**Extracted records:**
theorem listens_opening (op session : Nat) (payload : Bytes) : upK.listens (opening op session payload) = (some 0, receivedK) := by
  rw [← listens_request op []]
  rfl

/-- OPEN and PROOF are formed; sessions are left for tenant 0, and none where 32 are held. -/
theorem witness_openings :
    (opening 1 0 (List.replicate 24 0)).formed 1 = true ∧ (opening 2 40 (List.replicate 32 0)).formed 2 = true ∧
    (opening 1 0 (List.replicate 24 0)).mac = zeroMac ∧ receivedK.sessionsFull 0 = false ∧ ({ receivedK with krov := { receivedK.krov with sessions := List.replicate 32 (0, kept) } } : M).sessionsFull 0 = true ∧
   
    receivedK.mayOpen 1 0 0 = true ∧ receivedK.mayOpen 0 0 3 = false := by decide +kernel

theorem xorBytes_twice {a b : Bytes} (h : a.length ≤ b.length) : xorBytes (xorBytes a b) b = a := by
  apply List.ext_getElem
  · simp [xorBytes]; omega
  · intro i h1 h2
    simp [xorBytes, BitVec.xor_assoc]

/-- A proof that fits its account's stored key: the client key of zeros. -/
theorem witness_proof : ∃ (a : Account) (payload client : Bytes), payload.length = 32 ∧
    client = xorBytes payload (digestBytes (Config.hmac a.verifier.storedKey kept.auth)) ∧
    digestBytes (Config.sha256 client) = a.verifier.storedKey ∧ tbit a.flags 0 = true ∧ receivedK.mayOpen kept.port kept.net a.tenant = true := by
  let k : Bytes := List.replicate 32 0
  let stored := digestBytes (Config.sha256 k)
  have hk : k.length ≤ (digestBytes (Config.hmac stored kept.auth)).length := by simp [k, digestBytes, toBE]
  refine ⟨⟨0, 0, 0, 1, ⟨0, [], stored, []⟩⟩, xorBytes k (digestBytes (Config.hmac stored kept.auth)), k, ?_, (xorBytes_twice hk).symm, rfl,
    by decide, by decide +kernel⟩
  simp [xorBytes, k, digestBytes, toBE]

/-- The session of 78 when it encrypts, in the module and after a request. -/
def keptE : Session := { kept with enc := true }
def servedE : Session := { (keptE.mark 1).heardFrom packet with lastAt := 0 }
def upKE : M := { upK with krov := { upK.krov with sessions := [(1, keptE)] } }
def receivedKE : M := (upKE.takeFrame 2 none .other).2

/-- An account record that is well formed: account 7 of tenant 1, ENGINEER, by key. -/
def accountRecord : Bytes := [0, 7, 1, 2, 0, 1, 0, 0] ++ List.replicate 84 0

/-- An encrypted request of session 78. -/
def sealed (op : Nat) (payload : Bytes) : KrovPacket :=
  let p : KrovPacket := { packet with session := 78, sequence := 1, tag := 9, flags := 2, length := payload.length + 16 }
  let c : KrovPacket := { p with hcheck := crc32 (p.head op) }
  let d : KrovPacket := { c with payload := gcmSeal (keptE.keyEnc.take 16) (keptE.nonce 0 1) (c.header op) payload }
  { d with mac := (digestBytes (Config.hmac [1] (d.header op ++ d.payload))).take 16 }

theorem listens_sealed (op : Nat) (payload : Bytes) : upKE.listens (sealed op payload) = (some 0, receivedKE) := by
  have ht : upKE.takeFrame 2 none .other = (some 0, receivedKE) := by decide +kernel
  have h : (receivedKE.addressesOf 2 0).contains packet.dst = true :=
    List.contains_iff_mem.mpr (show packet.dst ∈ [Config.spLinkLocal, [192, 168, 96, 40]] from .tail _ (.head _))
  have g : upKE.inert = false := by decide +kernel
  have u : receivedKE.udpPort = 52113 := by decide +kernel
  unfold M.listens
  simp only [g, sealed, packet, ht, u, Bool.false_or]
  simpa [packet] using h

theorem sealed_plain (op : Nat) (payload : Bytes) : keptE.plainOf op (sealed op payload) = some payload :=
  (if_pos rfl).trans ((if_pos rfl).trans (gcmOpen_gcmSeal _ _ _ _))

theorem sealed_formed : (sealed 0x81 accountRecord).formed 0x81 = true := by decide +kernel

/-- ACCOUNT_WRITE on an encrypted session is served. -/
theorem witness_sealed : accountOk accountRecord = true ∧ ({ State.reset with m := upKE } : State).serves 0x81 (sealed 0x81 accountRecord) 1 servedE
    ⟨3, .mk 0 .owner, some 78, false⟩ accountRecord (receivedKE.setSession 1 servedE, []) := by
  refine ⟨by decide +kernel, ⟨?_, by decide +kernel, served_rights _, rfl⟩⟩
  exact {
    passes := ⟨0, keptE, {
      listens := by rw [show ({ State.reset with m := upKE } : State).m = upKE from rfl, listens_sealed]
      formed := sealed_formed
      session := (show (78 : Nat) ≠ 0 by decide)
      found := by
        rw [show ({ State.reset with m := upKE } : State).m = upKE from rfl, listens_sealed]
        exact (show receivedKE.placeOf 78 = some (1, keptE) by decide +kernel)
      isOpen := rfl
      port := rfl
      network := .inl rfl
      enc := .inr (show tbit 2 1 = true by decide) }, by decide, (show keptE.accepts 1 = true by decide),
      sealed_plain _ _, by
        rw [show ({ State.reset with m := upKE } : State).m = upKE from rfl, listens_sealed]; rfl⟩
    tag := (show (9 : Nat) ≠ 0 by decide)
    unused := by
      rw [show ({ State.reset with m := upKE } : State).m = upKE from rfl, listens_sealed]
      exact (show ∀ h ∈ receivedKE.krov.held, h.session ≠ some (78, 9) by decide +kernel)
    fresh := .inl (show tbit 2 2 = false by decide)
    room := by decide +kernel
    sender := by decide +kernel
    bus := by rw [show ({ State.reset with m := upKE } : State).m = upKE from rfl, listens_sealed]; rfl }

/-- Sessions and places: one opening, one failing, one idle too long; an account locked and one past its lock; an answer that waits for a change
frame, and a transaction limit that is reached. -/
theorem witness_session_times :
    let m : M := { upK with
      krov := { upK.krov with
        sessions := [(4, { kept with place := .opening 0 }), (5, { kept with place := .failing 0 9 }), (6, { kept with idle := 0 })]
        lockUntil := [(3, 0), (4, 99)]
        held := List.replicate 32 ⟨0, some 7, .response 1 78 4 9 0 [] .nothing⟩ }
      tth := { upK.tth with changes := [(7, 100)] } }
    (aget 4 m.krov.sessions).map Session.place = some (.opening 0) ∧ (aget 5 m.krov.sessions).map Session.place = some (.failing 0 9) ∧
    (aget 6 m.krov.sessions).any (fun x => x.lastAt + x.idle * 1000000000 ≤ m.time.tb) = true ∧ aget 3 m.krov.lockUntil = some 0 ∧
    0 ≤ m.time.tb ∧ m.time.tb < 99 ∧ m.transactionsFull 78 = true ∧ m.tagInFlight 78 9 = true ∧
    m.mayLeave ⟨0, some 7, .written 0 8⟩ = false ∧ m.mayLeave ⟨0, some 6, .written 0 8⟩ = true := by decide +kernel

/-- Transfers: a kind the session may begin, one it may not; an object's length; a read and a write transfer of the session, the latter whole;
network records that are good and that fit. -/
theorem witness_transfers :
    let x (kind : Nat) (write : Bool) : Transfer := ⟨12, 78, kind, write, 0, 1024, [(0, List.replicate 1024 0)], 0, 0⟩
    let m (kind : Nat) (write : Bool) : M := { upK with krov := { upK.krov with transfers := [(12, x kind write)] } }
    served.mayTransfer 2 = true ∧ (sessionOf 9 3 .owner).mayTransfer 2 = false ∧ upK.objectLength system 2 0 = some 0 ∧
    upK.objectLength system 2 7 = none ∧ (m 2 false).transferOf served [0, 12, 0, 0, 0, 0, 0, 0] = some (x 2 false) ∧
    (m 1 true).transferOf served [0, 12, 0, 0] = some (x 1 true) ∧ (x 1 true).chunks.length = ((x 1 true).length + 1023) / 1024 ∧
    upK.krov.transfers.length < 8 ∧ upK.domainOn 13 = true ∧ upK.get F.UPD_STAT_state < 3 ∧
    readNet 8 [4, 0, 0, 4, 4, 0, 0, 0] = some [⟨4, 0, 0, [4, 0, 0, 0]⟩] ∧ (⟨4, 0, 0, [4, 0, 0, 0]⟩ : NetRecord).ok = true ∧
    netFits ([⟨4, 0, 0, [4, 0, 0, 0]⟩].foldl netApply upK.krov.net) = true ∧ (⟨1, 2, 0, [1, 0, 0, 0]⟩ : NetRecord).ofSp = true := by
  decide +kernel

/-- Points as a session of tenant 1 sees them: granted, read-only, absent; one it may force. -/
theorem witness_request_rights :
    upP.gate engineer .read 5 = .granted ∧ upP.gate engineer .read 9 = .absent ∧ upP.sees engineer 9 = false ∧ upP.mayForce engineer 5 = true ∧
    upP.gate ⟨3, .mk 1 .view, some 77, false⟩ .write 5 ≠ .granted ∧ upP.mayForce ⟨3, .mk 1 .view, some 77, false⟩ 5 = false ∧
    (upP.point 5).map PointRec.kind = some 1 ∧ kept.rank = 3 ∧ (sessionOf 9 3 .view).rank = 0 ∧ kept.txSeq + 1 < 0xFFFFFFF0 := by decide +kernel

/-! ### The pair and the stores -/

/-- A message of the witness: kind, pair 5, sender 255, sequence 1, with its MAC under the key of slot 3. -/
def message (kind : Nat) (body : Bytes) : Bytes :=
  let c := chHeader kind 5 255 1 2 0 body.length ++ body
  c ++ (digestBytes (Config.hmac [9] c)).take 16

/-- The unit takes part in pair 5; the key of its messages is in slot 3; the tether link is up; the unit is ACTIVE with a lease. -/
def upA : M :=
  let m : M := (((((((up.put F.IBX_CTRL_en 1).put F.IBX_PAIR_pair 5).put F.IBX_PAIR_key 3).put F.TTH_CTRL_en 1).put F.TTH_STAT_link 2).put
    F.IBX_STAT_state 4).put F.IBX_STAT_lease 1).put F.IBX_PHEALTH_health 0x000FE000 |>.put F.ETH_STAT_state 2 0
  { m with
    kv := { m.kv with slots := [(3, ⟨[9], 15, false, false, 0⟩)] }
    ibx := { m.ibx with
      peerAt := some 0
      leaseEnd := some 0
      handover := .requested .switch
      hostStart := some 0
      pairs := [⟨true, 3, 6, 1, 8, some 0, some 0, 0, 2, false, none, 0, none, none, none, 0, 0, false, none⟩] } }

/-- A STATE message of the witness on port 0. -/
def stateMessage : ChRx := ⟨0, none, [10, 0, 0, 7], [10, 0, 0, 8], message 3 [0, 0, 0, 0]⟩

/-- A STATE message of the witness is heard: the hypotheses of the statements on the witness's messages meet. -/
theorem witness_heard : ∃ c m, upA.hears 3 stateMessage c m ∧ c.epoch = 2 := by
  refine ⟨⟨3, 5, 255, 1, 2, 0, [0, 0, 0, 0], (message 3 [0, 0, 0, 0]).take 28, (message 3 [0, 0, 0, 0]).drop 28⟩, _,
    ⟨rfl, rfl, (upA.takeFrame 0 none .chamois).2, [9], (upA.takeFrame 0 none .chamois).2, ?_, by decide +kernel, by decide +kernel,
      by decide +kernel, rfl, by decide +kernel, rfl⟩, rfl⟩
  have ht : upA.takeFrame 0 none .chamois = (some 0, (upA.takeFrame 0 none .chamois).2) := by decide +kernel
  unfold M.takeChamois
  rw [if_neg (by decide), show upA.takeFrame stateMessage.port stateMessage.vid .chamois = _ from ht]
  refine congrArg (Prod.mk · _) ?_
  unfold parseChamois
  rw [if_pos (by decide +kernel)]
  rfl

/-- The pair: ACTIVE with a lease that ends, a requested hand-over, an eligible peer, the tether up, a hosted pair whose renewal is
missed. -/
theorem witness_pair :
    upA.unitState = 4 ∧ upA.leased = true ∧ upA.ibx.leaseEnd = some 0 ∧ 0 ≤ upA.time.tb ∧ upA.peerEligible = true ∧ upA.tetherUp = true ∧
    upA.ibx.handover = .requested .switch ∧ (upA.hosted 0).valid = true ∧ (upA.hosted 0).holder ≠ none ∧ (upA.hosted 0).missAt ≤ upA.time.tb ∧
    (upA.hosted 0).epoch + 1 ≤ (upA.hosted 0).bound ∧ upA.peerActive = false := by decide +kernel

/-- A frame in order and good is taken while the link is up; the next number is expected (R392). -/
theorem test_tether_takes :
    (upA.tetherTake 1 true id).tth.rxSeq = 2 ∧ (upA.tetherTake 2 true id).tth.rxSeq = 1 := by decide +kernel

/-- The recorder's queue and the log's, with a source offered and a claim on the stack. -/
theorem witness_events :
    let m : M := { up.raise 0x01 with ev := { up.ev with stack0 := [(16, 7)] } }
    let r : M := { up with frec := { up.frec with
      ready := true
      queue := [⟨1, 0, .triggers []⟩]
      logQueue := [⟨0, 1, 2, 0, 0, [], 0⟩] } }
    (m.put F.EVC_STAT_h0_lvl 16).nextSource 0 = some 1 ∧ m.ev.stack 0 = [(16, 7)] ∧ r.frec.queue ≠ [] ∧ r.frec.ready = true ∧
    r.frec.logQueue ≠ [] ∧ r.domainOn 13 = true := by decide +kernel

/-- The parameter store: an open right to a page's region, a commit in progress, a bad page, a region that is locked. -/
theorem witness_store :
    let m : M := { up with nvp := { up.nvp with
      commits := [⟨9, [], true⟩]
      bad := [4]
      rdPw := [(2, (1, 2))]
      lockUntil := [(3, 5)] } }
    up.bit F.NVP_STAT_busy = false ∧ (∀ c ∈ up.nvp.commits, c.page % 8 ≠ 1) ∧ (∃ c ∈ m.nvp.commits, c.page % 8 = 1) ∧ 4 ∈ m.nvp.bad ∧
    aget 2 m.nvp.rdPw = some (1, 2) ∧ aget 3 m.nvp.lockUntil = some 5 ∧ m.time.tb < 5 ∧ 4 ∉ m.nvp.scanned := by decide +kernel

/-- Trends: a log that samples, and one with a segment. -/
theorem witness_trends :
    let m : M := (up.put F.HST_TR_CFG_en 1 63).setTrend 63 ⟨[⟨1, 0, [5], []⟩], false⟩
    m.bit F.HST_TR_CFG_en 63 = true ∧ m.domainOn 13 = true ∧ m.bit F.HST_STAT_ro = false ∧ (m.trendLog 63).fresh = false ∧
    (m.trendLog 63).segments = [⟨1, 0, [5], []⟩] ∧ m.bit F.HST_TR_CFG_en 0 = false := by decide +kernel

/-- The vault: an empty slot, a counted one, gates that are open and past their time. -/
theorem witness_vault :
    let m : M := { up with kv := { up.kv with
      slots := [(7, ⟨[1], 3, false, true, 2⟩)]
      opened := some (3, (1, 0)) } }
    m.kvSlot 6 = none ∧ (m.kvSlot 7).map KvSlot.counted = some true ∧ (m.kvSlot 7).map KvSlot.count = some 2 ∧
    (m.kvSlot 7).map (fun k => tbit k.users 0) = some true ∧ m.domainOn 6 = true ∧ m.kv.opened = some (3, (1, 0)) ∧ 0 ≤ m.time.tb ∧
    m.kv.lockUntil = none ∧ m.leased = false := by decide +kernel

**PROBLEM STATEMENT:**
Lines in the data containing the string "tbit" are to be counted; give that number alone.

**SOLUTION TO THIS PROBLEM:**
4